Hacker News new | ask | show | jobs
by SAI_Peregrinus 815 days ago
The main issue is that "CSV" isn't one format with a single schema. It's one format with thousands of schemas and no way to communicate them. Every program picks its own schema for CSVs it produces, some even change the schema depending on various factors (e.g. the presence or absence of a header row).

RFC 4180 provides a (mostly) unambiguous format for writing CSVs, but because it discards the (implied) schema it's useless for reading CSVs that come from other programs. RFC 4180 fields have only one type: text string in US-ASCII encoding. There are no dates, no decimal separators, no letters outside the US-ASCII alphabet, you get nothing!

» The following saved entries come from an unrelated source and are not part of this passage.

-- ==== Sys2Proof/Machine/AddrMap.lean ====
section
/-! DEFINITION. The local physical address map (R22 to R29) and the places of stacked and fathom lines (R196 to R201, R240). -/

namespace Sys2Proof.Machine

/-- Where a local physical address leads (R22). -/
inductive Region where
  | stacked
  | fathom
  | scratch (perch off : Nat)
  | control (die off : Nat)
  | host (iova : Nat)
  | boot (off : Nat)
  | unmapped
  deriving DecidableEq, Repr

/-- Bytes of stacked DRAM: 64 GiB on each of the three or six compute dies (R196). -/
def Dev.stackedSize (d : Dev) : Nat := if d.sh4 then 3 * 64 * 2 ^ 30 else 6 * 64 * 2 ^ 30

/-- Channels of the fathom tier (R240). -/
def Dev.fathomChannels (d : Dev) : Nat := if d.sh4 then 8 else 16

/-- Start of the fathom tier (R23). -/
def fathomBase : Nat := 0x100000000000

/-- Populated bytes of the fathom tier (R242). -/
def Dev.fathomSize (d : Dev) : Nat := 2 ^ 30 * (d.fathomChannels * d.rd 0 Reg.BMC_STATUS.CAP_GIB)

/-- Start of the scratchpad windows (R24). -/
def scratchBase : Nat := 0x200000000000

/-- Start of perch `p`'s scratchpad window (R24). -/
def spadBase (p : Nat) : Nat := scratchBase + 0x200000 * p

/-- Bytes of scratchpad (R96). -/
def spadSize : Nat := 0x180000

/-- Start of the control space (R28). -/
def controlBase : Nat := 0x300000000000

/-- Start of the host window (R25). -/
def hostBase : Nat := 0x400000000000

/-- Start of the boot ROM and flash window (R22). -/
def bootBase : Nat := 0x700000000000

/-- Region of a local physical address; unbacked parts are unmapped (R22 to R26). -/
def Dev.region (d : Dev) (pa : Nat) : Region :=
  if pa < d.stackedSize then .stacked
  else if fathomBase ≤ pa ∧ pa < fathomBase + d.fathomSize then .fathom
  else if scratchBase ≤ pa ∧ pa < spadBase d.perchCount then
    (let o := pa % 0x200000
     if o < spadSize then .scratch ((pa - scratchBase) / 0x200000) o else .unmapped)
  else if controlBase ≤ pa ∧ pa < controlBase + 8 * 2 ^ 32 then
    (let die := (pa - controlBase) / 2 ^ 32
     if d.dies.contains die then .control die ((pa - controlBase) % 2 ^ 32) else .unmapped)
  else if bootBase ≤ pa ∧ pa < bootBase + 2 ^ 32 then .boot (pa - bootBase)
  else if hostBase ≤ pa ∧ pa < 0x800000000000 then .host (pa - hostBase)
  else .unmapped

/-- Parity of the low `w` bits. -/
def parity (n w : Nat) : Nat := popcount n w % 2

/-- Compute-die index and die address of a stacked address (R199). -/
def Dev.stackedPlace (d : Dev) (pa : Nat) : Nat × Nat :=
  let nd := d.nd
  let b := pa / (2 ^ 30 * nd)
  let o := pa % (2 ^ 30 * nd)
  if bit (d.rd 2 Reg.MEMC_BAND_MODE.MODE) b then
    let g := o / 256
    let q := g / nd
    let r := g % nd
    ((r + nd / 2 * parity q 22) % nd, 2 ^ 30 * b + q * 256 + o % 256)
  else (o / 2 ^ 30, 2 ^ 30 * b + o % 2 ^ 30)

/-- MASK_i of the channel hash (R200). -/
def channelMask (i : Nat) : Nat := 2 ^ (8 + i) + 2 ^ (15 + i) + 2 ^ (22 + i) + 2 ^ (29 + i)

/-- Pseudo-channel of a die address (R200). -/
def channelOf (da : Nat) : Nat := (List.range 7).foldl (fun c i => c + parity (da &&& channelMask i) 36 * 2 ^ i) 0

/-- Granule index (R201). -/
def granuleOf (da : Nat) : Nat := bits da 15 21

/-- Bank of a die address (R201). -/
def bankOf (da : Nat) : Nat := bits (granuleOf da) 2 5 ^^^ bits (granuleOf da) 7 5

/-- Row of a die address (R201). -/
def rowOf (da : Nat) : Nat := bits (granuleOf da) 7 14

/-- Set of the system cache, over all slices of the die (R209). -/
def sysSet (da : Nat) : Nat := channelOf da * 256 + bits (granuleOf da) 0 7 * 2 + bits da 7 1

/-- Set of a chain cache (R214). -/
def chainSet (pa : Nat) : Nat := bits pa 7 12 ^^^ bits pa 19 12

/-- Channel of a fathom address and the address within it (R240). -/
def Dev.fathomPlace (d : Dev) (pa : Nat) : Nat × Nat :=
  let f := pa - fathomBase
  if d.sh4 then (bits f 8 3 ^^^ bits f 11 3 ^^^ bits f 14 3 ^^^ bits f 17 3, bits f 11 29 * 256 + f % 256)
  else (bits f 8 4 ^^^ bits f 12 4 ^^^ bits f 16 4 ^^^ bits f 20 4, bits f 12 29 * 256 + f % 256)

/-- The die that is the home of an address (R286): its stack, its fathom channel or its perch. -/
def Dev.homeDie (d : Dev) (pa : Nat) : Nat :=
  match d.region pa with
  | .stacked => (d.stackedPlace pa).1 + 2
  | .fathom => (d.fathomPlace pa).1 / 8
  | .scratch p _ => perchDie p
  | .control die _ => die
  | _ => 0

/-- SP of the page-owner table: 64 KiB pages of stacked DRAM (R261). -/
def Dev.stackedPages (d : Dev) : Nat := d.stackedSize / 65536

/-- Pages of the populated fathom tier. -/
def Dev.fathomPages (d : Dev) : Nat := d.fathomSize / 65536

/-- Page index of an address of stacked DRAM or the fathom tier (R261). -/
def Dev.pageIndex (d : Dev) (pa : Nat) : Nat :=
  if pa < d.stackedSize then pa / 65536 else d.stackedPages + (pa - fathomBase) / 65536

/-- Start of a page by its index (R261). -/
def Dev.pageBase (d : Dev) (i : Nat) : Nat :=
  if i < d.stackedPages then i * 65536 else fathomBase + (i - d.stackedPages) * 65536

/-- Owner byte of a page (R261): 0x00 to 0x0F a partition, 0xFD retired, 0xFE the device, 0xFF free. -/
def Dev.ownerOf (d : Dev) (i : Nat) : Nat := (KMap.get 0xFF#8 d.owner i).toNat

/-- Sets the owner byte of a page. -/
def Dev.setOwner (d : Dev) (i v : Nat) : Dev := { d with owner := KMap.set 0xFF#8 d.owner i (BitVec.ofNat 8 v) }

/-- Whether the page-owner table stands at an address, and its entry (R261, R279). -/
def Dev.ownerCell (d : Dev) (a : Nat) : Option Nat :=
  let base := d.rd 0 Reg.BMC_OWN_BASE.BASE
  if base ≠ 0 ∧ base ≤ a ∧ a < base + d.stackedPages + d.fathomPages then some (a - base) else none

end Sys2Proof.Machine
end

It leaves the option for the MIME type to specify a different text encoding, but that's not part of the resulting file so it's only useful when downloading from the internet.

1 comments

> RFC 4180 provides a (mostly) unambiguous format for writing CSVs,

What are the ambiguities in RFC 4180?

It allows non-ASCII text but does not provide any way to indicate charset within the file, instead requiring it out-of-band. Once the file is saved, the text encoding becomes ambiguous. Likewise for the presence or absence of a header row.

Likewise for whether double quotes (`"`) are allowed in fields (rule 5). This one gets even worse, since the following rule (6) uses double quotes to escape line breaks and commas, but they may not be allowed at all so commas in fields may not be escapable.

It only supports text, not numbers, dates, or any other data, and provides no way to indicate any data type other than text.